Research Project: Enhancing the Profitability and Sustainability of Upland Cotton, Cottonseed, and Agricultural Byproducts through Improvements in Pre-Ginning, Ginning, and Post-Ginning Processes

Location: Cotton Production and Processing Research

Title: A CNN-based approach to detect cover damage of round cotton modules

Author
item IQBAL, MD - Texas A&M University
item HARDIN, ROBERT - Texas A&M University
item WANG, TIANYI - Texas A&M University
item WARD, JASON - North Carolina State University
item Wanjura, John

Submitted to: National Cotton Council Beltwide Cotton Conference
Publication Type: Abstract Only
Publication Acceptance Date: 10/21/2021
Publication Date: 10/21/2021
Citation: Iqbal, M.Z., Hardin, R.G., Wang, T., Ward, J.K., Wanjura, J.D. 2021. A CNN-based approach to detect cover damage of round cotton modules. National Cotton Council Beltwide Cotton Conference.

Interpretive Summary:

Technical Abstract: Round cotton modules covered with engineered plastic film are increasingly popular because they largely automate the cotton harvest. During the handling of the round cotton modules, it was indicated that the cover damage might occur frequently which is the major source of plastic contamination in the processed cotton fiber. Plastic contamination costs millions of dollars of premiums every year to the US cotton industry, whereas this industry was one of the cleanest cotton providers to the international market. To uphold the reputation, the US cotton industries are putting high priority for the removal of plastic contamination from cotton. To produce contamination-free fiber, it is important to determine detailed information about the plastic cover damage of the cotton modules. Farmers and ginners might want to identify damaged covers to be able to repair or handle carefully. An automatic cover damage identification system might be able to resolve this issue. Therefore, the objective of this research was to develop a convolutional neural network (CNN) based model to classify the cotton modules with damaged covers during the handling process.

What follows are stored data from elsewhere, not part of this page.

-- ==== Sys2Proof/Laws/Tick.lean ====
section
/-! SUPPORT. What the count of a tick, the tick's own event and the taking of what is outstanding do, said once. -/

namespace Sys2Proof.Machine

open Sys2Proof.Safety

/-! ## The tick's own event -/

theorem timeUp_eq (l : Lane) : l.timeUp = waitOver l := by
  unfold Lane.timeUp waitOver Lane.head?
  cases l.steps.head? with
  | none => simp
  | some h =>
    cases hc : h.cond <;> simp [Step.awaitsTime, hc]

/-- A lane that joins in the tick's own event changes itself and adds its entry. -/
theorem joinReached_eq (v : Env) (l : LaneIx) (e : Event) : e.joinReached v l =
    { e with m := { e.m.setLane l
        (if v.mode == .run && waitOver (e.m.lane l) then queuedLane (e.m.lane l) else e.m.lane l) with
      queue := e.m.queue ++
        if v.mode == .run && waitOver (e.m.lane l) then headEntry l (e.m.lane l) else [] } } := by
  unfold Event.joinReached
  rw [timeUp_eq]
  by_cases h : (v.mode == Mode.run && waitOver (e.m.lane l)) = true
  · simp only [h, if_true]
    cases hs : (e.m.lane l).steps with
    | nil => simp [waitOver, hs] at h
    | cons f rest => simp [Event.joinQueue, queuedLane, headEntry, hs]
  · simp [h]

/-- The tick's own event: the heads whose wait is over join, and the event ends. -/
theorem ownTick_spec (s : State) : ∃ u, TickTaken s u ∧ After u [] s.ownTick := by
  have hf := foldl_lanes (fun l e => e.joinReached s.env l)
    (fun _ x => if s.env.mode == .run && waitOver x then queuedLane x else x)
    (fun l x => if s.env.mode == .run && waitOver x then headEntry l x else [])
    (fun l e => joinReached_eq s.env l e) allLanes (List.nodup_finRange 4) s.event
  obtain ⟨h1, h2, h3, h4, h5, h6, h7⟩ := hf
  have hm : ∀ l : LaneIx, l ∈ allLanes := fun l => List.mem_finRange l
  have hmode : s.env.mode = s.modes.mode := rfl
  refine ⟨{ s with
      tickOwed := false, motion := (allLanes.foldl (fun e l => e.joinReached s.env l) s.event).m }, ?_, ?_⟩
  · refine ⟨rfl, h1, ?_, ?_, ?_, h5, h3⟩
    · intro l hr hw
      have := h2 l
      simp only [hm, if_true, hmode, hr, beq_self_eq_true, Bool.true_and] at this
      rw [this]
      exact if_pos hw
    · intro l hn
      have := h2 l
      simp only [hm, if_true] at this
      rw [this]
      apply if_neg
      intro hc
      apply hn
      simpa [hmode] using hc
    · show _ = s.motion.queue ++ _
      rw [h4]
      congr 1
      generalize allLanes = xs
      induction xs with
      | nil => rfl
      | cons x xs ih =>
        rw [List.flatMap_cons, ih, List.filter_cons]
        by_cases hx : (s.modes.mode == Mode.run && waitOver (s.motion.lane x)) = true
        · have hx' : (s.env.mode == Mode.run && waitOver (s.event.m.lane x)) = true := hx
          simp only [hx, hx', if_true, List.flatMap_cons]
          rfl
        · have hx' : ¬ (s.env.mode == Mode.run && waitOver (s.event.m.lane x)) = true := hx
          rw [if_neg hx', if_neg hx, List.nil_append]
  · have ha := After.of_close
      { s := { s with tickOwed := false }, e := allLanes.foldl (fun e l => e.joinReached s.env l) s.event } h7
    rw [show (allLanes.foldl (fun e l => e.joinReached s.env l) s.event).raised = [] from h6] at ha
    exact ha

/-! ## The count -/

theorem testReached_eq (now : Time) (h : Step) : h.testReached now = reachedAt now h := by
  unfold Step.testReached reachedAt timeReached
  cases hc : h.cond with
  | atTime t =>
    by_cases ht : (now - t).toNat < 2 ^ 31
    · simp only [ht, decide_true, Bool.or_true, if_true]
    · simp only [ht, decide_false, Bool.or_false, Bool.false_eq_true, if_false]
      cases h
      subst hc
      rfl
  | next => rfl
  | delay d => rfl
  | onInput i b => rfl
  | onMark k => rfl

/-- The count of a tick. -/
theorem count_spec (s : State) : TickCounted s s.count := by
  constructor
  · rfl
  · intro a
    simp [State.count, Motion.testReached, Motion.tick, Motion.act]
    rfl
  · intro l
    simp only [State.count, Motion.testReached, Motion.tick, Motion.lane, mapVec_get]
    unfold laneCounted Lane.tick
    simp only [Lane.mk.injEq, and_true, true_and]
    exact ⟨List.map_congr_left fun h _ => testReached_eq _ h, rfl⟩
  · rfl
  · rfl
  · rfl
  · intro i; simp [State.count]; rfl
  · intro k; simp [State.count]; rfl

/-! ## Expiries that fall on a tick -/

theorem not_due (t : Timer) : Timer.due t = false ↔ ¬ Due t := by
  unfold Timer.due Due
  simp

theorem act_not_due (a : Actuator) : a.anyDue = false ↔
    ¬ Due a.gapTimer ∧ ¬ Due a.travelTimer ∧ ¬ Due a.settleTimer ∧ ∀ p, a.pulse = some p → p.left ≠ 0 := by
  unfold Actuator.anyDue Actuator.pulseDue
  simp only [Bool.or_eq_false_iff, not_due, and_assoc]
  cases a.pulse <;> simp

/-- Nothing is due exactly when no expiry is outstanding. -/
theorem anyDue_iff (s : State) : s.anyDue = false ↔ NothingDue s := by
  unfold State.anyDue NothingDue
  simp only [Bool.or_eq_false_iff, List.any_eq_false, Bool.not_eq_true, not_due, act_not_due, and_assoc]
  simp [allActs, allLanes, allInputs, allBanks]

/-! ## Expiries left outstanding -/

theorem closeIf_operating (p : Bool) (b : Body) (s : State) (hs : Operating s) (hb : Operating b.s) :
    Operating (if p then b.close else s) := by
  split
  · exact close_operating b hb
  · exact hs

theorem haltPart_operating (cause : HaltCause) (cls : NoticeClass) (s : State) (hs : Operating s) :
    Operating (s.haltPart cause cls).s := by unfold State.haltPart; split <;> exact hs

theorem stabilityExpiry_operating (i : InputIx) (s : State) (hs : Operating s) : Operating (s.stabilityExpiry i) := by
  apply closeIf_operating _ _ _ hs
  split <;> exact hs

theorem haltExpiry_operating (s : State) (hs : Operating s) : Operating s.haltExpiry := by
  apply closeIf_operating _ _ _ hs
  unfold State.haltLevel
  dsimp only
  split
  · exact haltPart_operating _ _ _ hs
  · exact hs

theorem drvfltExpiry_operating (k : BankIx) (s : State) (hs : Operating s) : Operating (s.drvfltExpiry k) := by
  apply closeIf_operating _ _ _ hs
  unfold State.drvfltLevel State.driverFault
  dsimp only
  split
  · split <;> exact hs
  · exact hs

theorem gapExpired_operating (s : State) (hs : Operating s) : Operating s.gapExpired := closeIf_operating _ _ _ hs hs

theorem nextOf_running (c : Instr) (f : State → State) (s : State) (hs : s.modes.inReset = none)
    (hx : exec c s = answered (s.live f)) : nextOf s c = f s.shut := by
  unfold nextOf
  rw [hx, live_running f hs]
  rfl

theorem nextOf_live (c : Instr) (f : State → State) (s : State) (hs : Operating s)
    (hx : exec c s = answered (s.live f)) : nextOf s c = f s := by rw [nextOf_running c f s hs.1 hx, shut_closed hs.2]

/-- Commands taken one after another in groups do what the groups' functions do, where each keeps the part operating. -/
theorem foldl_nextOf {ι : Type} (cs : ι → List Instr) (f : State → ι → State)
    (h : ∀ j s, Operating s → (cs j).foldl nextOf s = f s j ∧ Operating (f s j)) (xs : List ι) :
    ∀ s, Operating s → (xs.flatMap cs).foldl nextOf s = xs.foldl f s ∧ Operating (xs.foldl f s) := by
  induction xs with
  | nil => exact fun s hs => ⟨rfl, hs⟩
  | cons x xs ih =>
    intro s hs
    obtain ⟨h1, h2⟩ := h x s hs
    rw [List.flatMap_cons, List.foldl_append, h1]
    exact ih _ h2

theorem actExpiries_eq (a : ActIx) (s : State) (hs : Operating s) :
    [Instr.gapTimerExpiry a, .travelTimerExpiry a, .settleTimerExpiry a, .pulseTimerExpiry a].foldl nextOf s
      = s.actExpiries a ∧ Operating (s.actExpiries a) := by
  have h1 : Operating (s.gapExpiry a) := closeIf_operating _ _ _ hs hs
  have h2 : Operating ((s.gapExpiry a).travelExpiry a) := closeIf_operating _ _ _ h1 h1
  have h3 : Operating (((s.gapExpiry a).travelExpiry a).settleExpiry a) := closeIf_operating _ _ _ h2 h2
  refine ⟨?_, closeIf_operating _ _ _ h3 h3⟩
  simp only [List.foldl_cons, List.foldl_nil]
  rw [nextOf_live _ _ s hs rfl, nextOf_live _ _ _ h1 rfl, nextOf_live _ _ _ h2 rfl, nextOf_live _ _ _ h3 rfl]
  rfl

theorem laneExpiries_eq (l : LaneIx) (s : State) (hs : Operating s) :
    [Instr.delayTimerExpiry l, .startLimitExpiry l].foldl nextOf s = s.laneExpiries l ∧
      Operating (s.laneExpiries l) := by
  have h1 : (s.delayExpiry l).modes.inReset = none := by
    unfold State.delayExpiry
    split
    · split
      · exact hs.1
      · rw [close_modes]; exact hs.1
    · exact hs.1
  have h2 := shut_operating h1
  refine ⟨?_, closeIf_operating _ _ _ h2 h2⟩
  simp only [List.foldl_cons, List.foldl_nil]
  rw [nextOf_live _ _ s hs rfl, nextOf_running _ _ _ h1 rfl]
  rfl

theorem single_eq (c : Instr) (f : State → State) (s : State) (hs : Operating s)
    (hx : exec c s = answered (s.live f)) (hf : Operating (f s)) :
    [c].foldl nextOf s = f s ∧ Operating (f s) := ⟨nextOf_live c f s hs hx, hf⟩

/-- What is outstanding when a tick is counted is taken as its own commands take it, in the order of `expiryCommands`. -/
theorem takeDue_eq (s : State) (hs : Operating s) (ho : s.tickOwed = false) :
    s.takeDue = expiryCommands.foldl nextOf s := by
  obtain ⟨h1, o1⟩ := foldl_nextOf _ _ actExpiries_eq allActs s hs
  obtain ⟨h2, o2⟩ := foldl_nextOf _ _ laneExpiries_eq allLanes _ o1
  obtain ⟨h3, o3⟩ := foldl_nextOf _ _ (fun j s hs => single_eq (.stabilityTimerExpiry j) _ s hs rfl
    (stabilityExpiry_operating j s hs)) allInputs _ o2
  have o4 := haltExpiry_operating _ o3
  obtain ⟨h5, o5⟩ := foldl_nextOf _ _ (fun k s hs => single_eq (.drvfltFilterExpiry k) _ s hs rfl
    (drvfltExpiry_operating k s hs)) allBanks _ o4
  have o6 := gapExpired_operating _ o5
  unfold State.takeDue expiryCommands
  rw [List.map_eq_flatMap, List.map_eq_flatMap, ho]
  simp only [Bool.false_eq_true, if_false, List.foldl_append, List.foldl_cons, List.foldl_nil, h1, h2, h3,
    nextOf_live .haltFilterExpiry _ _ o3 rfl, h5, nextOf_live .interByteGapExpiry _ _ o5 rfl,
    nextOf_live .linkWatchExpiry _ _ o6 rfl]

end Sys2Proof.Machine
end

To collect images of the cotton modules during the handling process, a single-board computer-based system was developed and installed on a loader. This system was able to collect images of the cotton modules from different directions during the handling process and stored them with a unique RFID number. A CNN model was developed by using some training and testing images of cotton modules having damaged and undamaged covers. This model was able to provide information about the status of each module from the images collected by the system. The gathered information from this study might be helpful to produce contamination-free high-quality cotton by improving the handling, and ginning process consequently.